El espacio se abrió y el interior de su Núcleo de Energía Divina le respondió de inmediato. El campo donde se encontraban las jaulas de los seres antiguos se reveló.
En el momento en que la forma prestada de emperador gárgola de Lucien entró a la vista, el campo estalló.
Los ojos se dirigieron hacia él. La ira ardió. El orgullo se recordó a sí mismo. El odio surgió como un veneno antiguo finalmente expuesto al aire.
—Abominación nacida de Piedra —tronó una voz.
—Que tu nombre sea reducido a cenizas y esparcido por el vacío —siseó otra—. Que cada ley que toques te rechace como putrefacción.
Una tercera rugió:
—Quebrador de juramentos. Pequeño gusano con corona de mentiras. Beberé tu médula cuando tus trucos fallen.
Más voces se superpusieron, antiguas y viciosas.
Los ojos rojo sangre de Lucien destellaron.
Los instintos de gárgola surgieron. Un instinto depredador ascendió por sus venas prestadas como magma.

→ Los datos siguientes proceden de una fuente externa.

theorem readValue_reserved {a : BitVec 6} (h : 0x22 ≤ a.toNat) : readValue a s = 0 := by
  obtain ⟨h0, h1, _, h21⟩ := reserved_addr a h
  simp_all [readValue]

@[simp] theorem readViolation_stateAddr (i : Fin 16) : readViolation (stateAddr i) s = none := by
  simp [readViolation]

@[simp] theorem readViolation_outAddr (i : Fin 16) :
    readViolation (outAddr i) s = if s.DONE then none else some .rdOutNotDone := by
  simp [readViolation]

@[simp] theorem readViolation_ctrl : readViolation 0x20#6 s = none := by
  simp [readViolation, addrRegion]

@[simp] theorem readViolation_status : readViolation 0x21#6 s = none := by
  simp [readViolation, addrRegion]

theorem readViolation_reserved {a : BitVec 6} (h : 0x22 ≤ a.toNat) : readViolation a s = some .reservedAddr := by
  obtain ⟨h0, h1, h20, h21⟩ := reserved_addr a h
  simp_all [readViolation]

/-! ### MemRead -/

/-- A read command answers what the window shows and records the violation its address has, if any. -/
theorem memRead_eq (a : BitVec 6) :
    memRead a 1 s = .next ((readViolation a s).elim (respond (readValue a s) s)
      (raiseViolation · (respond (readValue a s) s))) := by
  rw [memRead, if_pos rfl]
  obtain ⟨i, rfl⟩ | ⟨i, rfl⟩ | rfl | rfl | h := addr_cases a
  · rw [decodeBus_state]
    simp
  · rw [decodeBus_out, readViolation_outAddr, readValue_outAddr, outGated]
    cases hd : s.DONE <;> simp [readOutReg, hd]
  · rw [decodeBus_ctrl]
    simp
  · rw [decodeBus_status]
    simp [readStatusReg]
  · rw [decodeBus_reserved false a 0 h, readViolation_reserved s h, readValue_reserved s h]
    simp

/-- Settles O26: each clause is what the shared updates of `memRead_eq` do to a field. -/
theorem memReadReturnsTheWindow : Obligations.MemReadReturnsTheWindow := by
  intro a s
  refine ⟨⟨_, memRead_eq s a, ?_⟩, fun n hn => if_neg hn, fun n v hn => if_neg hn⟩
  cases readViolation a s with
  | none => exact ⟨rfl, ⟨rfl, rfl, rfl⟩, ⟨rfl, rfl, rfl⟩, ⟨rfl, rfl, rfl, rfl⟩, fun _ => ⟨rfl, rfl⟩, nofun⟩
  | some c =>
    refine ⟨by simp [received], by simp [keepsData], by simp [keepsSequencer], by simp [keepsAgents], nofun, ?_⟩
    rintro _ ⟨⟩
    simp [recordsViolation]

/-! ### What the window depends on -/

variable {s} {t : State}

/-- But for STATUS the window shows the data registers and DONE. -/
theorem readValue_eq_of_keeps (hd : keepsData s t) (hs : keepsSequencer s t) {a : BitVec 6} (ha : a ≠ 0x21) :
    readValue a t = readValue a s := by
  obtain ⟨hS, _, hO⟩ := hd
  obtain ⟨_, _, hdone⟩ := hs
  obtain ⟨i, rfl⟩ | ⟨i, rfl⟩ | rfl | rfl | h := addr_cases a
  · simp [hS]
  · simp [outGated, hO, hdone]
  · simp
  · exact absurd rfl ha
  · rw [readValue_reserved t h, readValue_reserved s h]

/-- STATUS shows the flags and the record. -/
theorem readStatus_eq_of_keeps (hs : keepsSequencer s t) (hr : keepsRecord s t) :
    readValue 0x21 t = readValue 0x21 s := by
  obtain ⟨_, hb, hd⟩ := hs
  obtain ⟨he, hc⟩ := hr
  simp [statusWord, hb, hd, he, hc]

theorem readValue_eq_of_keepsEngine (h : keepsEngine s t) (a : BitVec 6) : readValue a t = readValue a s := by
  obtain ⟨hd, hs, hr⟩ := h
  by_cases ha : a = 0x21
  · rw [ha, readStatus_eq_of_keeps hs hr]
  · exact readValue_eq_of_keeps hd hs ha

/-! ### Commands that store nothing -/

theorem keepsEngine_refl (s : State) : keepsEngine s s := ⟨⟨rfl, rfl, rfl⟩, ⟨rfl, rfl, rfl⟩, rfl, rfl⟩

theorem keepsEngine_respond (v : Word) (s : State) : keepsEngine s (respond v s) :=
  ⟨⟨rfl, rfl, rfl⟩, ⟨rfl, rfl, rfl⟩, rfl, rfl⟩

/-- Of the engine a step from `s` to `t` changes at most the record, by a violation. -/
structure OnlyRecords (s t : State) : Prop where
  data : keepsData s t
  seq : keepsSequencer s t
  record : recordStep s t

theorem OnlyRecords.of_keepsEngine (h : keepsEngine s t) : OnlyRecords s t := by
  obtain ⟨hd, hs, hr⟩ := h
  exact ⟨hd, hs, .inl hr⟩

theorem OnlyRecords.of_raiseViolation (c : Violation) (h : keepsEngine s t) : OnlyRecords s (raiseViolation c t) := by
  obtain ⟨hd, hs, he, hc⟩ := h
  refine ⟨?_, ?_, .inr ⟨c, ?_⟩⟩
  · simpa [keepsData] using hd
  · simpa [keepsSequencer] using hs
  · simp [he, hc]

/-- While a violation is recorded the first cause is kept (60_exceptions R221). -/
theorem keepsRecord_of_recordStep (h : recordStep s t) (he : s.ERR = true) : keepsRecord s t := by
  obtain hr | ⟨c, he', hc⟩ := h
  · exact hr
  · exact ⟨he'.trans he.symm, by rw [hc, he, cond_true]⟩

/-- Such a step can be seen in the window at STATUS only, and only where no violation was recorded before. -/
theorem OnlyRecords.window (h : OnlyRecords s t) :
    (∀ a, a ≠ 0x21 → readValue a t = readValue a s) ∧ (s.ERR = true → readValue 0x21 t = readValue 0x21 s) :=
  ⟨fun _ ha => readValue_eq_of_keeps h.data h.seq ha,
    fun he => readStatus_eq_of_keeps h.seq (keepsRecord_of_recordStep h.record he)⟩

theorem keepsEngine_readOutReg (i : Fin 16) (h : s.DONE = true) : keepsEngine s (readOutReg i s) := by
  rw [readOutReg, if_pos h]
  exact keepsEngine_respond _ s

theorem onlyRecords_readOutReg (i : Fin 16) (s : State) : OnlyRecords s (readOutReg i s) := by
  obtain ⟨_, e⟩ | ⟨_, e⟩ := readOutReg_cases i s <;> rw [e]
  · exact .of_keepsEngine (keepsEngine_respond _ s)
  · exact .of_raiseViolation _ (keepsEngine_respond 0 s)

/-- Settles O25: the first four commands change nothing the window shows, the other five at most record a violation. -/
theorem storelessCommandsKeepTheWindow : Obligations.StorelessCommandsKeepTheWindow := by
  intro i s t h
  refine ⟨fun hi => readValue_eq_of_keepsEngine ?_, fun hi => OnlyRecords.window ?_, fun hi hd => readValue_eq_of_keepsEngine ?_⟩
  · obtain ⟨j, rfl⟩ | rfl | rfl | rfl := hi <;> obtain rfl := Host.Outcome.next.inj h
    · exact keepsEngine_respond _ s
    · exact keepsEngine_refl s
    · exact keepsEngine_respond 0 s
    · exact keepsEngine_respond _ s
  · obtain ⟨j, rfl⟩ | ⟨j, v, rfl⟩ | ⟨v, rfl⟩ | ⟨a, rfl⟩ | ⟨a, v, rfl⟩ := hi <;> obtain rfl := Host.Outcome.next.inj h
    · exact onlyRecords_readOutReg j s
    · exact .of_raiseViolation _ (keepsEngine_refl s)
    · exact .of_raiseViolation _ (keepsEngine_refl s)
    · exact .of_raiseViolation _ (keepsEngine_respond 0 s)
    · exact .of_raiseViolation _ (keepsEngine_refl s)
  · obtain ⟨j, rfl⟩ := hi
    obtain rfl := Host.Outcome.next.inj h
    exact keepsEngine_readOutReg j hd

/-! ### WR_STATE -/

theorem stateAddr_ne_status (i : Fin 16) : stateAddr i ≠ 0x21 := by
  revert i
  decide

/-- A stored word is seen at its own address only. -/
theorem readValue_set_of_ne (i : Fin 16) (v : Word) (s : State) {a : BitVec 6} (ha : a ≠ stateAddr i) :
    readValue a { s with S := s.S.set i v } = readValue a s := by
  obtain ⟨j, rfl⟩ | ⟨j, rfl⟩ | rfl | rfl | h := addr_cases a
  · have hj : j ≠ i := fun e => ha (congrArg stateAddr e)
    rw [readValue_stateAddr, readValue_stateAddr, set_get, if_neg hj]
  · simp [outGated]
  · simp
  · simp [statusWord]
  · rw [readValue_reserved _ h, readValue_reserved _ h]

/-- Settles O24: an accepted write is read back at its own address only; a dropped one at most records a violation. -/
theorem wrStateWritesOneAddress : Obligations.WrStateWritesOneAddress := by
  intro i v s t h
  obtain rfl := Host.Outcome.next.inj h
  obtain ⟨hb, e⟩ | ⟨hb, e⟩ := writeStateReg_cases i v s <;> rw [e]
  · refine ⟨fun _ => ?_, by simp [hb], fun a ha _ => readValue_set_of_ne i v s ha, fun _ => ?_⟩
    · rw [readValue_stateAddr, set_get, if_pos rfl]
    · exact readValue_set_of_ne i v s (stateAddr_ne_status i).symm
  · obtain ⟨hwindow, hstatus⟩ := (OnlyRecords.of_raiseViolation .wrStateBusy (keepsEngine_refl s)).window
    refine ⟨by simp [hb], fun _ => hwindow _ (stateAddr_ne_status i), fun a _ ha => hwindow a ha, fun h => ?_⟩
    exact hstatus (h.resolve_left (by simp [hb]))

end Sys2Proof.Machine
end

section
/-! PROOFS. 20_memory: the program P5, a write that races with the transform. -/

namespace Sys2Proof.Machine

/-! ### Turns laid down for the ENGINE alone -/

theorem nextTurn_of_cons {s : State} {u : Turn} {us : List Turn} (h : s.turns = u :: us) : nextTurn s = u := by
  rw [nextTurn, h]

theorem step_of_engine_round {s : State} (hu : nextTurn s = .engine) (hb : s.BUSY = true) (lt : s.rnd.toNat < 20) :
    step s = .next (applyRound (roundFn s.rnd.toNat) (popTurn s)) := by
  rw [step, hu, takeTurn]
  obtain ⟨_, e⟩ | ⟨h20, _⟩ | ⟨stuck, _⟩ := engineTurn_cases (popTurn s) hb
  · exact e
  · exact absurd h20 lt.ne
  · exact absurd stuck lt.le.not_gt

theorem step_of_engine_final {s : State} (hu : nextTurn s = .engine) (hb : s.BUSY = true) (h20 : s.rnd.toNat = 20) :
    step s = .next (finishTransform (popTurn s)) := by
  rw [step, hu, takeTurn]
  obtain ⟨lt, _⟩ | ⟨_, e⟩ | ⟨stuck, _⟩ := engineTurn_cases (popTurn s) hb
  · exact absurd h20 lt.ne
  · exact e
  · exact absurd h20 stuck.ne'

/-- From `s` the transform of `X` has run to its end in `t`, the HOST having done nothing meanwhile. -/
structure FinishesTo (X : Block) (s t : State) : Prop where
  transform : TransformOf X t
  finished : isFinished t
  stateRegs : t.S = X
  record : keepsRecord s t
  program : t.program = s.program

theorem FinishesTo.output {X : Block} {s t : State} (h : FinishesTo X s t) : t.OUT = blockFn X := by
  obtain ⟨_, hdone⟩ := h.finished
  obtain ⟨hout, _⟩ := h.transform.output hdone
  exact hout

/-- A running transform finishes in the ENGINE turns its counter has still to go through, one more than the rounds left. -/
theorem runFor_engine_turns {X : Block} (k : Nat) {us : List Turn} {s : State} (hs : TransformOf X s) (hb : s.BUSY = true)
    (hk : s.rnd.toNat + k = 20) (hu : s.turns = List.replicate (k + 1) .engine ++ us) :
    ∃ t, runFor (k + 1) s = .next t ∧ t.turns = us ∧ FinishesTo X s t := by
  induction k generalizing s with
  | zero =>
    refine ⟨_, runFor_of_step 0 (step_of_engine_final (nextTurn_of_cons hu) hb hk), congrArg List.tail hu, ?_⟩
    obtain ⟨hS, _⟩ := hs.locked hb
    exact ⟨hs.of_popTurn.of_finishTransform hb hk, ⟨rfl, rfl⟩, hS, ⟨rfl, rfl⟩, rfl⟩
  | succ k ih =>
    have lt : s.rnd.toNat < 20 := by omega
    rw [runFor_of_step (k + 1) (step_of_engine_round (nextTurn_of_cons hu) hb lt)]
    have hr : (s.rnd + 1).toNat + k = 20 := by
      rw [rnd_succ s.rnd lt]
      omega
    obtain ⟨t, hrun, hturns, ht⟩ := ih (hs.of_popTurn.of_applyRound hb lt) hb hr (congrArg List.tail hu)
    exact ⟨t, hrun, hturns, ht.transform, ht.finished, ht.stateRegs, ht.record, ht.program⟩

Su aura estalló hacia afuera.
La cámara se tensó. El aire ganó peso. Incluso los seres antiguos se estremecieron cuando el terror opresivo los cubrió como una montaña que se derrumba.
Por un latido, las jaulas vibraron.
Luego los seres antiguos se recuperaron y las maldiciones continuaron, más afiladas y más fuertes, alimentadas por la misma prueba de agresión que creían haber recibido.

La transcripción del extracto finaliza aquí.